--- START ---
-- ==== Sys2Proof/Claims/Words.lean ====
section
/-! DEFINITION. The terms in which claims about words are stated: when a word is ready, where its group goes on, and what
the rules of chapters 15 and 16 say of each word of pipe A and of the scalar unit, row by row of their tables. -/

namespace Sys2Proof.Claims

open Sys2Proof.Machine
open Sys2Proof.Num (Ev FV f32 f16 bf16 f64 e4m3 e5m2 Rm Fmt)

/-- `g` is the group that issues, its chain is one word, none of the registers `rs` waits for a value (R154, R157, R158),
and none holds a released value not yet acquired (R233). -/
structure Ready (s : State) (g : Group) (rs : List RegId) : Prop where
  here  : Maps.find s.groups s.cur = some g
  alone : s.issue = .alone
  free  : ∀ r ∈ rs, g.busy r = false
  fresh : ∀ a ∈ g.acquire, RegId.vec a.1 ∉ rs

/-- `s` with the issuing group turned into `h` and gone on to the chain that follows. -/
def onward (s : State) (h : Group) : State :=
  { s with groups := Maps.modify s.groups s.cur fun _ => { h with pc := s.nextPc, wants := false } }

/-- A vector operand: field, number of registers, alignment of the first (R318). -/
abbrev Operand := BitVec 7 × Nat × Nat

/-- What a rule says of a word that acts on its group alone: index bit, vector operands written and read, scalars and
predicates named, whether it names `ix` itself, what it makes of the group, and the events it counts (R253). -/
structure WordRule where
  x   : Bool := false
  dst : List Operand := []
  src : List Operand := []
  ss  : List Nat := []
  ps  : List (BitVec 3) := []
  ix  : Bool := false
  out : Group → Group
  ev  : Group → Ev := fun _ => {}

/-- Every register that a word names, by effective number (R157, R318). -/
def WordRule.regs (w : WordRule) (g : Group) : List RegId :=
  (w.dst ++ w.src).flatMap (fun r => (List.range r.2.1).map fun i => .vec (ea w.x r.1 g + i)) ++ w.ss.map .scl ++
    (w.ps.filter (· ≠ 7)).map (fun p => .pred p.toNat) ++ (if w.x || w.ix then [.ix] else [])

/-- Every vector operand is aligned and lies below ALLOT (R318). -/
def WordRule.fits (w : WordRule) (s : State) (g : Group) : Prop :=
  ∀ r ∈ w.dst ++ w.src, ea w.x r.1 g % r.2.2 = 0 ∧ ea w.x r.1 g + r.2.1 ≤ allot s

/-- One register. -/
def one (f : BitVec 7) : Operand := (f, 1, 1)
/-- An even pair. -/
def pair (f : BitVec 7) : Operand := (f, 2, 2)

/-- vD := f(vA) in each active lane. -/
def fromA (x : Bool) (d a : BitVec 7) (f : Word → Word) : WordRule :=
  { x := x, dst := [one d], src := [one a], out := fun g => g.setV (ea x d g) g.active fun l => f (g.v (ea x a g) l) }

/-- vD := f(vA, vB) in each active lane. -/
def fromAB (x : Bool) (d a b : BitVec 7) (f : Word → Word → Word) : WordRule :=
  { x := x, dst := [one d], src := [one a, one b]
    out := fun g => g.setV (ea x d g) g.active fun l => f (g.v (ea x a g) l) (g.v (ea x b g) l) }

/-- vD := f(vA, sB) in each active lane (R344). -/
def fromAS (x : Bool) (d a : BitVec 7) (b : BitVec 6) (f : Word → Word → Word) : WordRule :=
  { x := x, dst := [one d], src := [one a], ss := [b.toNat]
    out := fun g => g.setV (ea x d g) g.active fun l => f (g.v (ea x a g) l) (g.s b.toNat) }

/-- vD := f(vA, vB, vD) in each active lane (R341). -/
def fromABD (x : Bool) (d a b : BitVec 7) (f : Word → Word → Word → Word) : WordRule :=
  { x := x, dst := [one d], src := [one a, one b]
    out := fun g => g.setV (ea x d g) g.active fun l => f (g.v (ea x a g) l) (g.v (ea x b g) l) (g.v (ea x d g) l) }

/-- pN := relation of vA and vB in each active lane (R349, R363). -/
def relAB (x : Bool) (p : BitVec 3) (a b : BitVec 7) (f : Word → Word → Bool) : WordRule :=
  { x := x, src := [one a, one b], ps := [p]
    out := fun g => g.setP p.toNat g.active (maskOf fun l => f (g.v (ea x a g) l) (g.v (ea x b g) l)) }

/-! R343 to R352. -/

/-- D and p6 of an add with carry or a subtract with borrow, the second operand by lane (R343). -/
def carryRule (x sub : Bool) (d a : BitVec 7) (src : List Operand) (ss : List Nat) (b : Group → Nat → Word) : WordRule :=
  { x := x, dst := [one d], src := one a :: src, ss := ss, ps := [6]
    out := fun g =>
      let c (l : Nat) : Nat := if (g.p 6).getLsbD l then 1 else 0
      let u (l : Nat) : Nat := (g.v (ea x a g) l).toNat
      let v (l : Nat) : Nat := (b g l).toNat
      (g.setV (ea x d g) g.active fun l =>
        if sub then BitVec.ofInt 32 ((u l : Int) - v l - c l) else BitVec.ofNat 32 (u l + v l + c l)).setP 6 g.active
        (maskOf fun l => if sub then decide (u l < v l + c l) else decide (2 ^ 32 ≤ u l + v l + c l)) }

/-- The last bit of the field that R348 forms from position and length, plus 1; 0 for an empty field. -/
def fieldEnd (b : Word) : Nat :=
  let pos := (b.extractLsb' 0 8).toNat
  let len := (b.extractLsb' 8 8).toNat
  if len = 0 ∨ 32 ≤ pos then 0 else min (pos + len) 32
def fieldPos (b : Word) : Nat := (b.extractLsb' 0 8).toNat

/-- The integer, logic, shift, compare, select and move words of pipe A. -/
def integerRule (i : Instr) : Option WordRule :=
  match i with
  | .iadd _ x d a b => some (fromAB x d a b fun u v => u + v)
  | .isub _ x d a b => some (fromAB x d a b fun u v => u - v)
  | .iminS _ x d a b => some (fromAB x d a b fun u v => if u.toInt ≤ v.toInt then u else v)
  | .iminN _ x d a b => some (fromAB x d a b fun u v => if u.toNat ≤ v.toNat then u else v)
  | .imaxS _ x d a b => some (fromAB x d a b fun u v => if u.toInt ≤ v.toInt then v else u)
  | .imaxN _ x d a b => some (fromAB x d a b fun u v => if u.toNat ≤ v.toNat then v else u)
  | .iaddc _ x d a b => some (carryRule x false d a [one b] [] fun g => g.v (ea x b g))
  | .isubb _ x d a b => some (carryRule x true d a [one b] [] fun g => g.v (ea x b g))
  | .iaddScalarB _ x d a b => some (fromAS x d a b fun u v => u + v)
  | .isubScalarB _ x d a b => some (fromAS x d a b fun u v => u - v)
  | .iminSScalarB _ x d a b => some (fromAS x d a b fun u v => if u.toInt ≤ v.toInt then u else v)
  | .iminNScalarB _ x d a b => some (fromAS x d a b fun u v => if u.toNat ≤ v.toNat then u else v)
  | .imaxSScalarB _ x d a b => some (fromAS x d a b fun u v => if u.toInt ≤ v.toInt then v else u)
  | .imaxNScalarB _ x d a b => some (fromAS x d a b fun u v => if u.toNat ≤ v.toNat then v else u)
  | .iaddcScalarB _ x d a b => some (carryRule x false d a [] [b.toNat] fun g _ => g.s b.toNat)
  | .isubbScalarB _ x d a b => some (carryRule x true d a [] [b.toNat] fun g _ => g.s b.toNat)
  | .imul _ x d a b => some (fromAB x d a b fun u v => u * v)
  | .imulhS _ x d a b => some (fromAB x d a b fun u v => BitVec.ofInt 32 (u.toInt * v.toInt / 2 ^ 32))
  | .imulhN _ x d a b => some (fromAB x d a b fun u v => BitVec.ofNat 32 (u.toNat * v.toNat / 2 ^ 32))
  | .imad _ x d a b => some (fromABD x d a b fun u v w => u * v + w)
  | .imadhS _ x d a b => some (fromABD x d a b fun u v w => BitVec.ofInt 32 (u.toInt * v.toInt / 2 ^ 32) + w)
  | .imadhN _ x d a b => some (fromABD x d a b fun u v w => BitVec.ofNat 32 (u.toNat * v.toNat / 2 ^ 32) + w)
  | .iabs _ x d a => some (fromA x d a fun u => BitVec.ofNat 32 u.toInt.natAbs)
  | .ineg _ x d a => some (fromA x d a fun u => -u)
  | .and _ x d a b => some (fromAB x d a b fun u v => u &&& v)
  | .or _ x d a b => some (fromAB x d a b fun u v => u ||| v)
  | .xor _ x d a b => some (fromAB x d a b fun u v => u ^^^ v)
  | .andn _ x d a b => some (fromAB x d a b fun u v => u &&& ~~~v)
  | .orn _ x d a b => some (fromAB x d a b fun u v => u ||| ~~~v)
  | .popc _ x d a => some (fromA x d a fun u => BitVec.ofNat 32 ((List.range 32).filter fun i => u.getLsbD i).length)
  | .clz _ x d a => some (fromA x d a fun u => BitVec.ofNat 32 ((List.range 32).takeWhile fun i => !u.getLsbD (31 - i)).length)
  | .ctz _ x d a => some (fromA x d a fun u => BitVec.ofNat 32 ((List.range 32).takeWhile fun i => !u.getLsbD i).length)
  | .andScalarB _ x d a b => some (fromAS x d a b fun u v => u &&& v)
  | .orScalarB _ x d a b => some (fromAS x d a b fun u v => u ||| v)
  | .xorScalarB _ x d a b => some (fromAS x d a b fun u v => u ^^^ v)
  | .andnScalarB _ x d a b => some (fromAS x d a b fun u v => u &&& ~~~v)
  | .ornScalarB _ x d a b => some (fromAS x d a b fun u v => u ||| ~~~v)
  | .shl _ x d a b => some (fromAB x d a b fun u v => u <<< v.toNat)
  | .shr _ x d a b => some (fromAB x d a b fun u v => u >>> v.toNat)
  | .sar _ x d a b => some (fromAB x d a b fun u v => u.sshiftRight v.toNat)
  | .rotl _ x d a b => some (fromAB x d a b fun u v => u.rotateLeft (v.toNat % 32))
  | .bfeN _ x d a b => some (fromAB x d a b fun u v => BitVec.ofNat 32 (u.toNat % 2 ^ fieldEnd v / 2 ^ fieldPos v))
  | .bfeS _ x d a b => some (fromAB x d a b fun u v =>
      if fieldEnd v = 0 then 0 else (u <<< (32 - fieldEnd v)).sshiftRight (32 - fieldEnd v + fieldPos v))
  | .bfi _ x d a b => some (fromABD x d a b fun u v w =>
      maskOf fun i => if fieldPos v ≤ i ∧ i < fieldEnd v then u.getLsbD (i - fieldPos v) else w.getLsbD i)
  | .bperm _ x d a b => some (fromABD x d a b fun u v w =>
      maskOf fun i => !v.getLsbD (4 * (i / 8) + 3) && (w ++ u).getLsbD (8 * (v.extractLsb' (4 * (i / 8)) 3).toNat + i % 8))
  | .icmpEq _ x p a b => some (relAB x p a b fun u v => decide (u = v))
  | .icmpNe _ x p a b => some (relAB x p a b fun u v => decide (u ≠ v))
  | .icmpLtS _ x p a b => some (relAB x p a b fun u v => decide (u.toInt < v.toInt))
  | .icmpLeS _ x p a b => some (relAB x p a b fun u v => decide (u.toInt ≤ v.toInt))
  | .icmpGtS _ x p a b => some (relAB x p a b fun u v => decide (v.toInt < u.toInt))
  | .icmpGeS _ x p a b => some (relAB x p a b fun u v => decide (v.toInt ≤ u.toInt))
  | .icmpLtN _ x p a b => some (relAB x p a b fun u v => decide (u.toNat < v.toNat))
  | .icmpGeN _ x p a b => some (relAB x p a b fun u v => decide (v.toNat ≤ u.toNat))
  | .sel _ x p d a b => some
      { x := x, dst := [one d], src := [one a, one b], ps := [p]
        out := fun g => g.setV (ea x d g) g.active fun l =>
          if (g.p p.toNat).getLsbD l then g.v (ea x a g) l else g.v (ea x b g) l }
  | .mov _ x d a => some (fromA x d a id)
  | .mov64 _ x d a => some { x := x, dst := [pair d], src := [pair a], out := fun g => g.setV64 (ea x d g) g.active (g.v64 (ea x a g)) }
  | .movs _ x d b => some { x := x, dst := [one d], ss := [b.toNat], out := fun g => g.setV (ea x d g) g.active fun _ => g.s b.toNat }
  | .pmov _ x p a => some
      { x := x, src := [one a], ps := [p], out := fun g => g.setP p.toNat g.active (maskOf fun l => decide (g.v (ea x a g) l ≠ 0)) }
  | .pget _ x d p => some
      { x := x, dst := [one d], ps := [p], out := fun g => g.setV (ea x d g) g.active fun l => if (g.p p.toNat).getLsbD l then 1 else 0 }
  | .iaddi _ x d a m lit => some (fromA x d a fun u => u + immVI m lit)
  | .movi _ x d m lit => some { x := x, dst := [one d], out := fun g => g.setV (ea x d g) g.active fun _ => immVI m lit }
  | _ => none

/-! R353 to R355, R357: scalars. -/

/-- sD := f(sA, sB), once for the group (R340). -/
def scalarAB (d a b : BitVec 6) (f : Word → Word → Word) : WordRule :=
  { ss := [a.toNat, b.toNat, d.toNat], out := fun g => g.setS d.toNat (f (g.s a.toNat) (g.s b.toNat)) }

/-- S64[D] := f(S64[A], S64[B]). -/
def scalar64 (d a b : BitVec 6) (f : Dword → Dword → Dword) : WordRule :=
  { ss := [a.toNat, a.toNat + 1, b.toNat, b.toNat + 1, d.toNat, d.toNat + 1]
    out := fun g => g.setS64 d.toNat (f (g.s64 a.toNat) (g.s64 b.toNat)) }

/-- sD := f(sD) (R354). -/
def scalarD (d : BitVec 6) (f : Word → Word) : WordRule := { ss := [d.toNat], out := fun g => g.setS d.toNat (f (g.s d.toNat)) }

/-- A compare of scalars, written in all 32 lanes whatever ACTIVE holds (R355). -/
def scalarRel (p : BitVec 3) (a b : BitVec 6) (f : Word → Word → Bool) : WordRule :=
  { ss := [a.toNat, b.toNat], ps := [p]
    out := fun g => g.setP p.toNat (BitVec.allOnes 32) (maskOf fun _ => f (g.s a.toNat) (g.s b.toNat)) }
--- END ---
--- START ---
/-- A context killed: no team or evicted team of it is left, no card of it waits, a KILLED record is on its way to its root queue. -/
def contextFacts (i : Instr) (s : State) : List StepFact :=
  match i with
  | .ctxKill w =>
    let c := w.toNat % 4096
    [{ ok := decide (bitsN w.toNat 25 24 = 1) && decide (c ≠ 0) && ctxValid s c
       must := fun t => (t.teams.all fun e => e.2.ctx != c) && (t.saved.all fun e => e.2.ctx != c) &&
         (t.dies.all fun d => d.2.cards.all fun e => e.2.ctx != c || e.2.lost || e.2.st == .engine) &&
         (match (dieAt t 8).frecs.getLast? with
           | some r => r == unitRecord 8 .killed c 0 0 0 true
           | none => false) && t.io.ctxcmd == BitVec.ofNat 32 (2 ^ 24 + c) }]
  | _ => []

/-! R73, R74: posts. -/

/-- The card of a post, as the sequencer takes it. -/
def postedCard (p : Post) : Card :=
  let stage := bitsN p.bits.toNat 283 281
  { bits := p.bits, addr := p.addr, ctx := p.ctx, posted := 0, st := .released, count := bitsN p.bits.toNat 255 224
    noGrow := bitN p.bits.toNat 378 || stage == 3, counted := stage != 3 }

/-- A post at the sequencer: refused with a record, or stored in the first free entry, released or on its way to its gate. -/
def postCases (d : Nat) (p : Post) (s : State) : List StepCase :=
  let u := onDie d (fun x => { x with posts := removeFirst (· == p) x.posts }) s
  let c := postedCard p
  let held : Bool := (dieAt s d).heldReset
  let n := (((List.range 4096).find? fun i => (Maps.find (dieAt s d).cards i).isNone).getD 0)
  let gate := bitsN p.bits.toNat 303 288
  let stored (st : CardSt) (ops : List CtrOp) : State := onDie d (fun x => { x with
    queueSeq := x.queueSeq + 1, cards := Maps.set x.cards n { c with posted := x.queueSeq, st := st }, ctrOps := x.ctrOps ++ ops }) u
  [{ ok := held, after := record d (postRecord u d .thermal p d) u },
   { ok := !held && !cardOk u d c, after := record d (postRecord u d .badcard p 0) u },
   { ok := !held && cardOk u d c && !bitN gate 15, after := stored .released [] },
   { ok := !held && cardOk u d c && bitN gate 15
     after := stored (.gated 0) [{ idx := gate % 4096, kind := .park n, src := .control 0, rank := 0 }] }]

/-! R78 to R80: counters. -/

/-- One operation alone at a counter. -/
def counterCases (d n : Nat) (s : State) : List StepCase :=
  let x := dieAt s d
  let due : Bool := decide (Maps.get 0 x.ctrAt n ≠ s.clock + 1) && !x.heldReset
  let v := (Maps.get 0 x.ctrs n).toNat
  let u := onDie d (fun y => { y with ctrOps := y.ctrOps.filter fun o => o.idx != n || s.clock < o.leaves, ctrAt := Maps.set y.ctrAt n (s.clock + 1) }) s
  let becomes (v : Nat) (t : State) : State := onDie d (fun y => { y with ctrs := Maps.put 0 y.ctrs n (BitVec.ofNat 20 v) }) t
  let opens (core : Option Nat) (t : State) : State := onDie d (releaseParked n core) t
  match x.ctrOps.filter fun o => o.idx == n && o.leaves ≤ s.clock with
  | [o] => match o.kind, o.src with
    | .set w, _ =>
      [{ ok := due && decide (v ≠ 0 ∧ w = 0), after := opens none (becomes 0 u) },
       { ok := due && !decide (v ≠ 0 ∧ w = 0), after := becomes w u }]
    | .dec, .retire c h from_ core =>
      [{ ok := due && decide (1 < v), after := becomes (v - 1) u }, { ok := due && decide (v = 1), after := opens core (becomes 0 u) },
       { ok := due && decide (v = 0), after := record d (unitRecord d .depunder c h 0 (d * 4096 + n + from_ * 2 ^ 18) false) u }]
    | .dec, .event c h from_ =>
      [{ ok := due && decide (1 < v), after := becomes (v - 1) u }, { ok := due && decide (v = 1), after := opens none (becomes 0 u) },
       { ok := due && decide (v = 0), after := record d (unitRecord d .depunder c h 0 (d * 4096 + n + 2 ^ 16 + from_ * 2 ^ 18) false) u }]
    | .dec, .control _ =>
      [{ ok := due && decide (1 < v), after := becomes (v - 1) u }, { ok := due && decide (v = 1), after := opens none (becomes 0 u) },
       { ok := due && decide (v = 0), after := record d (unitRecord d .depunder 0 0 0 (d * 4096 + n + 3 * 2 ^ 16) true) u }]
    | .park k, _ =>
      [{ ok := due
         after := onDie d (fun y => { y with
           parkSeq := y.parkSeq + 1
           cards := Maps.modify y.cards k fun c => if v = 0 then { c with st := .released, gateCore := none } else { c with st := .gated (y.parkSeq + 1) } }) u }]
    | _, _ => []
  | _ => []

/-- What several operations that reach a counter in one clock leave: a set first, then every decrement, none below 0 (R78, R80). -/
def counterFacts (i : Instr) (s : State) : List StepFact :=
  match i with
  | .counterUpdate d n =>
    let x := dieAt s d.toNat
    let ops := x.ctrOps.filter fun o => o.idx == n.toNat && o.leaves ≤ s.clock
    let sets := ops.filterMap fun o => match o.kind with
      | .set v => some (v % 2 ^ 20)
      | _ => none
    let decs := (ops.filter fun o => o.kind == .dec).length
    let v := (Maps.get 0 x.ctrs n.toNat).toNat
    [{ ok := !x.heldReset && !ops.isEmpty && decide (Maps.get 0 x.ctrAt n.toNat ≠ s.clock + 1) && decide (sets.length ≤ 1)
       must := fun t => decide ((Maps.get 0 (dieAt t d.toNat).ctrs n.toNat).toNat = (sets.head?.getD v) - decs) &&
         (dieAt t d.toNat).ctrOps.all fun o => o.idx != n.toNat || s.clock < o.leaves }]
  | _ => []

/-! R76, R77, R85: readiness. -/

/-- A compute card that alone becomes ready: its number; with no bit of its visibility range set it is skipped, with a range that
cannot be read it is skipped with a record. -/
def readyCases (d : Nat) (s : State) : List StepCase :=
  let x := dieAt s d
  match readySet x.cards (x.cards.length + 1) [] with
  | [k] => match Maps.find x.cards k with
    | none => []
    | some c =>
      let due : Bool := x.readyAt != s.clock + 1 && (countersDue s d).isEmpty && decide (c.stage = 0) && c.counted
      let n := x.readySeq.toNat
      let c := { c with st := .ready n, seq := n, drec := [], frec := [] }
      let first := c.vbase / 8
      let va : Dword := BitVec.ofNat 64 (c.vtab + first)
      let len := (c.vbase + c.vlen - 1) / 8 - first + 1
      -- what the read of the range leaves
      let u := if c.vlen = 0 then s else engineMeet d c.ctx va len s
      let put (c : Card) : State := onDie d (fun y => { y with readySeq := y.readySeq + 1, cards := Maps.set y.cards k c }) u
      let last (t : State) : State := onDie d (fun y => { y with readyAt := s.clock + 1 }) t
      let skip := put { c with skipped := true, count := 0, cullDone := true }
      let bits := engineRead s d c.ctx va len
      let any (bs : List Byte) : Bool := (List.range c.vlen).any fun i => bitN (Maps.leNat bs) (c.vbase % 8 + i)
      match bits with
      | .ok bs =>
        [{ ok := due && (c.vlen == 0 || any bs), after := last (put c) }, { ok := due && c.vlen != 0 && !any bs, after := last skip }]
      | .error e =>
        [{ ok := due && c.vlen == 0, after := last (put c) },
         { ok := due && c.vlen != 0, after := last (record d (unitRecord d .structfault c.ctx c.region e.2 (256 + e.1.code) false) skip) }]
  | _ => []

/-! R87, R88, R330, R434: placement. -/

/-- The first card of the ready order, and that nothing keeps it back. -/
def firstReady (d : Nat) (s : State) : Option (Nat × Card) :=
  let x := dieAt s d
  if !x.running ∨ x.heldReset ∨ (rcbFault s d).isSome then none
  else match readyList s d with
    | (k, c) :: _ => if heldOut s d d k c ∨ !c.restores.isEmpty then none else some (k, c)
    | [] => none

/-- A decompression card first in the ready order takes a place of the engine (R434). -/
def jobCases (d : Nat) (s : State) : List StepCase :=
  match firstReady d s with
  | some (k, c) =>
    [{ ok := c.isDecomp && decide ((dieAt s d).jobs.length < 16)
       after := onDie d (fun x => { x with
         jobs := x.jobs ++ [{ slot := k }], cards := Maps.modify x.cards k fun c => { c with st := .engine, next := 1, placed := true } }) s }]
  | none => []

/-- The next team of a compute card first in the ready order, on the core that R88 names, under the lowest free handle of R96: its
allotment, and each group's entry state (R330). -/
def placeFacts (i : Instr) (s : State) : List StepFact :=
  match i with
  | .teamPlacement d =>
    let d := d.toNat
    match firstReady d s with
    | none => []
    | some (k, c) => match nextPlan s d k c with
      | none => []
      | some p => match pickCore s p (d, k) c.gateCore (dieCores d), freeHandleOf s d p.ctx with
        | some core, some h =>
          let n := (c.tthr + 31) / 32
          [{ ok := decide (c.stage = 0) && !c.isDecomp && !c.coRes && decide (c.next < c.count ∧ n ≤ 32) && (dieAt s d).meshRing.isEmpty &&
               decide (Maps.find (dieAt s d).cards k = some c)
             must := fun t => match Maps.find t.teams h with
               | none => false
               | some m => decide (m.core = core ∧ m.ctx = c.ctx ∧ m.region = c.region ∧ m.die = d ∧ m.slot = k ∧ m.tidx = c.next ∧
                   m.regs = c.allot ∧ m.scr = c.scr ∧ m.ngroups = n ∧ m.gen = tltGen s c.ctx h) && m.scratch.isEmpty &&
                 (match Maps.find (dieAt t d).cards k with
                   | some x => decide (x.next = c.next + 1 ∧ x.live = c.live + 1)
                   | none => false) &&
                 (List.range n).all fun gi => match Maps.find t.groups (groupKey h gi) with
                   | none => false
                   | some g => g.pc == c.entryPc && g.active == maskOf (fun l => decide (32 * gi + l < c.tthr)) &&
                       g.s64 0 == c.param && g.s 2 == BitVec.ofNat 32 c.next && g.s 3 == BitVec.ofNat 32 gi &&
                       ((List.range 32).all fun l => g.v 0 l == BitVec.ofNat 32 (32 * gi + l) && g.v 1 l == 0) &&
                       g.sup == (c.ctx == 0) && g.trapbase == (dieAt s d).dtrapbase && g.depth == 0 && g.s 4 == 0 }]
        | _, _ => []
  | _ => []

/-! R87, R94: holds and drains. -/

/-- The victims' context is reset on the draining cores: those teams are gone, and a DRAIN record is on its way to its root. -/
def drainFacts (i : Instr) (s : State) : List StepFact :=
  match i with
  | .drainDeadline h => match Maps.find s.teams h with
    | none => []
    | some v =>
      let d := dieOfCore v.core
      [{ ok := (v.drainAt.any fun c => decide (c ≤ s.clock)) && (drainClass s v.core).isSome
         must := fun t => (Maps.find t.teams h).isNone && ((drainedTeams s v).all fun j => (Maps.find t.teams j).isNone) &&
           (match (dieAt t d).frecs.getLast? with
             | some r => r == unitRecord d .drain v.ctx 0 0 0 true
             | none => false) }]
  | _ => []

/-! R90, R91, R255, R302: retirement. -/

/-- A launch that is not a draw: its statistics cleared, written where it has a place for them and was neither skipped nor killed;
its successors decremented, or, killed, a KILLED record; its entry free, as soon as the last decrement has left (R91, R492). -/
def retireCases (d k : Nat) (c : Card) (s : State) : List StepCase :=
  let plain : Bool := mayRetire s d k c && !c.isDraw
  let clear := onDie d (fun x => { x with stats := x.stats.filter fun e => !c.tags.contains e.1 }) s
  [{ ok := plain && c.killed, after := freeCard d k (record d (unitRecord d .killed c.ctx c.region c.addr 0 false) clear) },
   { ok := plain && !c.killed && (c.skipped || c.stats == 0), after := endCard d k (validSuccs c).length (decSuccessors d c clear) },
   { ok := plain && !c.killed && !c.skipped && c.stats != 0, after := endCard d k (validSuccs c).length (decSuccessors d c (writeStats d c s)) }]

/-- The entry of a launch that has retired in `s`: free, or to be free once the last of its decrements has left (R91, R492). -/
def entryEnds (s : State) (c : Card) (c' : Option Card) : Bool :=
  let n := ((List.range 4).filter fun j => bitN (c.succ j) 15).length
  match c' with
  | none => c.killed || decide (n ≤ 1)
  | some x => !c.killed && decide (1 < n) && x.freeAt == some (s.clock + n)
--- END ---
• _Your assignment_
List, from the entries above, every line in which the word "must" shows up.

• _Task answer_
       must := fun t => (t.teams.all fun e => e.2.ctx != c) && (t.saved.all fun e => e.2.ctx != c) &&
       must := fun t => decide ((Maps.get 0 (dieAt t d.toNat).ctrs n.toNat).toNat = (sets.head?.getD v) - decs) &&
             must := fun t => match Maps.find t.teams h with
         must := fun t => (Maps.find t.teams h).isNone && ((drainedTeams s v).all fun j => (Maps.find t.teams j).isNone) &&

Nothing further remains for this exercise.